The Long Walk

The long walk isn’t a marathon. That’s the whole problem. It’s much shorter. It’s me, fighting my way through the crowds on the Capitol grounds to get to the gate of the finish line area, bib clutched in hand so I can prove I belong back there. Then it’s swimming upstream of runners in their medals and mylar blankets, trying to avoid being noticed while I retrieve my drop bag. My fingers can’t untie the knot I enthusiastically cinched it with five hours prior, so I rip it open and put on the jacket I tossed in there before I handed it over to a volunteer. And finally, it’s leaving the crowds behind and walking a mile and a half back to my car at Union Depot, just like I did the year before, but without a medal and a mylar blanket of my own, because I didn’t finish. Of course, it’s also spending that walk thinking about what went wrong on the race and second guessing my decision to drop out.

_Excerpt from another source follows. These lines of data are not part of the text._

-- ==== Sys2Proof/Machine/Link.lean ====
section
/-! DEFINITION. The sending side of Drift (R519–R531): ports, planes, sessions, streams, windows, and records put on a
stream or, for this module's own node, performed at home without a frame (R524). -/
namespace Sys2Proof.Machine

/-- The transport's page DFT_4 and its registers (R521, R522, R525, R531). -/
def dft4 : Nat := Blk.dft.base 4
def Chip.driftEn (c : Chip) : Bool := bit (c.reg (dft4 + 0x100)) 63
def Chip.ownNode (c : Chip) : BitVec 18 := BitVec.ofNat 18 (c.rf (dft4 + 0x100) 61 44)
def gwinCtlAt (k : Nat) : Nat := dft4 + 0x140 + 0x18 * k
def gwinS1At (k : Nat) : Nat := dft4 + 0x148 + 0x18 * k
def gwinS2At (k : Nat) : Nat := dft4 + 0x150 + 0x18 * k

/-- The window a partition's remote operations use: the lowest-numbered open one of its VMID (R523). -/
def Chip.windowOf (c : Chip) (vmid : BitVec 12) : Option Nat :=
  (List.range 16).find? (fun k => bit (c.reg (gwinCtlAt k)) 63 && decide (c.rf (gwinS2At k) 11 0 = vmid.toNat))

/-- A port that carries frames: enabled, up, its domain ON (R534). -/
def Chip.portUp (c : Chip) (p : Nat) : Bool :=
  c.driftEn && decide (c.rf (Blk.dft.base p + 0x100) 9 8 = 1) && bit (c.reg (Blk.dft.base p + 0x100)) 16
    && decide (c.dom (89 + p) = .on)

/-- A stream and a peer context never used (DESIGN CHOICE, log 7). -/
def Stream.reset : Stream := ⟨0, 0, [], [], [], false⟩
def Peer.reset : Peer := ⟨false, 0xF, 0, 0, none, false, Stream.reset, Stream.reset, []⟩
def Chip.peer (c : Chip) (n : BitVec 18) : Peer := sget c.peers n.toNat Peer.reset
def Chip.setPeer (c : Chip) (n : BitVec 18) (p : Peer) : Chip := { c with peers := sset c.peers n.toNat p Peer.reset }
def Peer.stream (p : Peer) (cage : Bool) : Stream := if cage then p.cage else p.gen
def Peer.setStream (p : Peer) (cage : Bool) (s : Stream) : Peer := if cage then { p with cage := s } else { p with gen := s }

/-- The planes usable to a peer, in order (R525, R534). -/
def Chip.planesTo (c : Chip) (p : Peer) : List Nat :=
  (List.range 4).filter (fun k => p.planes.getLsbD k && !p.down.getLsbD k && c.portUp k)

/-- SACK: the frames received ahead of ACK (R526). -/
def Stream.sack (s : Stream) : BitVec 32 :=
  BitVec.ofNat 32 ((s.ahead.map (fun f => (f.seq - s.expect).toNat)).eraseDups.foldl
    (fun a d => if 1 ≤ d ∧ d ≤ 32 then a + 2 ^ (d - 1) else a) 0)

/-- The PCP of a class (R517): 7 for CAGE, and what DRIFT_CFG gives for the others. -/
def Chip.pcpOf (c : Chip) (cls : BitVec 2) : Nat :=
  if cls = 0 then 7
  else if cls = 1 then c.rf (dft4 + 0x100) 15 13 else if cls = 2 then c.rf (dft4 + 0x100) 12 10 else c.rf (dft4 + 0x100) 9 7

/-- A frame of a type and class to a peer (R517, R526). -/
def Chip.mkFrame (c : Chip) (n : BitVec 18) (typ : Nat) (cls : BitVec 2) (recs : List Record) : Frame :=
  let p := c.peer n
  let s := p.stream (decide (cls = 0))
  { vid := BitVec.ofNat 12 (c.rf (dft4 + 0x100) 27 16), pcp := BitVec.ofNat 3 (c.pcpOf cls), dei := false,
    etype := BitVec.ofNat 16 (c.rf (dft4 + 0x100) 43 28), ver := 1, typ := BitVec.ofNat 4 typ, cls := cls, plane := 0, session := p.session, src := c.ownNode, dst := n,
    seq := s.nextSeq, ack := s.expect, sack := s.sack, recs := recs }

/-- Put a frame on a port; PLANE is the sender's port (R526). -/
def Chip.emitOn (c : Chip) (port : Nat) (f : Frame) : Chip := c.emit (.frame port (Frame.wire { f with plane := BitVec.ofNat 2 port }))

/-- Send a frame on the first usable plane; with none usable it is lost, and retransmission finds it (R531, R534). -/
def Chip.emitTo (c : Chip) (n : BitVec 18) (f : Frame) : Chip :=
  match c.planesTo (c.peer n) with
  | p :: _ => c.emitOn p f
  | [] => c

/-- Begin a session: a new random SESSION and new random initial sequence numbers, and a SYN for each stream (R529). -/
def Chip.sendSyn (c : Chip) (n : BitVec 18) : Chip :=
  let r := Config.random c.fresh
  let p := c.peer n
  let c := c.tick.setPeer n { p with
    session := r.extractLsb' 0 16, theirs := none, up := false
    gen := { Stream.reset with nextSeq := r.extractLsb' 16 32 }
    cage := { Stream.reset with nextSeq := r.extractLsb' 48 32 } }
  (c.emitTo n (c.mkFrame n 2 1 [])).emitTo n (c.mkFrame n 2 0 [])

/-- Send a DATA frame in its stream, or hold it for a session or for room among 256 unacknowledged frames (R531). -/
def Chip.sendData (c : Chip) (n : BitVec 18) (f : Frame) : Chip :=
  let p := c.peer n
  let cage := decide (f.cls = 0)
  let s := p.stream cage
  if !p.up || decide (s.unacked.length ≥ 256) then
    let c' := c.setPeer n { p with waiting := p.waiting ++ [f] }
    if p.up || p.session ≠ 0 then c' else c'.sendSyn n
  else
    let f := { f with session := p.session, seq := s.nextSeq, ack := s.expect, sack := s.sack,
                      plane := BitVec.ofNat 2 ((c.planesTo p).headD 0) }
    (c.setPeer n (p.setStream cage { s with nextSeq := s.nextSeq + 1, unacked := s.unacked ++ [f] })).emitTo n f

/-- Send the frames that waited. -/
def Chip.flushWaiting (c : Chip) (n : BitVec 18) : Chip :=
  let p := c.peer n
  p.waiting.foldl (fun c f => c.sendData n f) (c.setPeer n { p with waiting := [] })

/-- The class of a record (R528). -/
def recordClass (r : Record) : BitVec 2 :=
  let o := r.op.toNat
  if o = 0x07 ∨ o = 0x08 then 3
  else if o = 0x09 ∨ o = 0x0A ∨ o = 0x0B ∨ o = 0x8B then 0
  else if 0x80 ≤ o ∧ r.words ≠ [] then 2 else 1

/-- Send a record to a node: at home for this module's own node (R524), else in a frame of one record. -/
def Chip.sendRecord (c : Chip) (n : BitVec 18) (r : Record) : Chip :=
  if n = c.ownNode then { c with home := c.home ++ [⟨n, decide (recordClass r = 0), r, false, none⟩] }
  else c.sendData n (c.mkFrame n 0 (recordClass r) [r])

/-- A record of a collector's job. -/
def jobRecord (op : Nat) (win : Nat) (epoch : Nat) (addr : Datum) : Record :=
  { op := BitVec.ofNat 8 op, win := BitVec.ofNat 4 win, rtag := 0, err := BitVec.ofNat 16 epoch, hart := 0, addr := addr,
    words := [] }

/-- The completion of an operation at its source: a response waiting to be taken by REMOTE_RESPONSE (R536, R538). -/
def Chip.complete (c : Chip) (o : RemoteOp) (err : Nat) (words : List Word) : Chip :=
  { c with home := c.home ++ [⟨o.node, false,
    { op := o.op ||| 0x80, win := o.win, rtag := o.rtag, err := BitVec.ofNat 16 err, hart := o.hart, addr := o.addr,
      words := words }, false, none⟩] }

/-- The lowest record tag free among the outstanding operations. -/
def Chip.freeRtag (c : Chip) : Nat := ((List.range (c.remote.length + c.sends.length + 1)).find? (fun t =>
  !(c.remote ++ c.sends).any (fun (o : RemoteOp) => decide (o.rtag.toNat = t)))).getD 0

/-- Issue a remote operation (R523, R524, R534): it is outstanding from here, and completes at once with an error where
no window matches, Drift is off, no port is usable, or the peer is not enabled. -/
def Chip.issueRemote (c : Chip) (h : Hart) (op : Nat) (gptr : Datum) (addr : Datum) (words : List Word) (dest : Dest)
    (gen : BitVec 16) (vmid : BitVec 12) (priv : Nat) : Chip :=
  let node := gptr.extractLsb' 46 18
  let win := c.windowOf vmid
  let o : RemoteOp := { rtag := BitVec.ofNat 16 c.freeRtag, node := node, hart := h, op := BitVec.ofNat 8 op,
                        win := BitVec.ofNat 4 (win.getD 0), addr := addr, words := words, dest := dest,
                        priv := BitVec.ofNat 2 priv, gen := gen }
  let c := { c with remote := c.remote ++ [o] }
  let c := c.pmc h 0x09 1
  if win.isNone then c.complete o 3 []
  else if node ≠ c.ownNode && (!c.driftEn || (c.planesTo (c.peer node)).isEmpty) then c.complete o 1 []
  else if node ≠ c.ownNode && !(c.peer node).enabled then c.complete o 2 []
  else c.sendRecord node { op := o.op, win := o.win, rtag := o.rtag, err := gen, hart := h, addr := addr, words := words }

end Sys2Proof.Machine
end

There’s no traditional race report to be found here, not just because it was a DNF, but because the entire 13.3-ish miles that I completed before dropping out, I spent trying to figure out what went wrong. I don’t really have splits because the first mile was so jacked up from being in downtown Minneapolis that it looks like I set a mile PR. I promise I didn’t even come close. This will be a list of excuses couched in overwrought language.

I slept poorly the night before, as I usually do, but I did manage to get a couple hours of sleep. I’m not sure how many, maybe as little as one, maybe two and a half, but either way it was enough that I didn’t feel completely woozy like I do on no sleep. I got up, got dressed in clothes I’d put together the night before for the cliched “flat lay” for my Instagram, and completed the remaining items I had on the obsessively detailed checklist I made for the race. Items on the list include “remove rings” (I don’t race in my rings because my fingers get puffy and they get tight, especially my Order of the Engineer ring, but I forget to take them off sometimes) and “fill soft flask” because it’s too important a task to leave to my forgetful brain. I left a little later than planned and had to park a little farther away from the light rail station than I wanted to because the Union Depot parking lot was unexpectedly full. I had to hustle a bit and got on the train with only a couple minutes to spare before it left.

The start area was absurdly crowded and it took me quite awhile to get to the bag drop. I had to meet my colleagues at 7:45 to take a group pic, and I barely made it back in time. I only met up with one (who had flown in all the way from Houston!) for a pic and then tried to find a spot toward the back of Corral 3. That didn’t work because there were Biffy lines that prevented me from going much further back. I did find my other colleague and he and I stood together until the start.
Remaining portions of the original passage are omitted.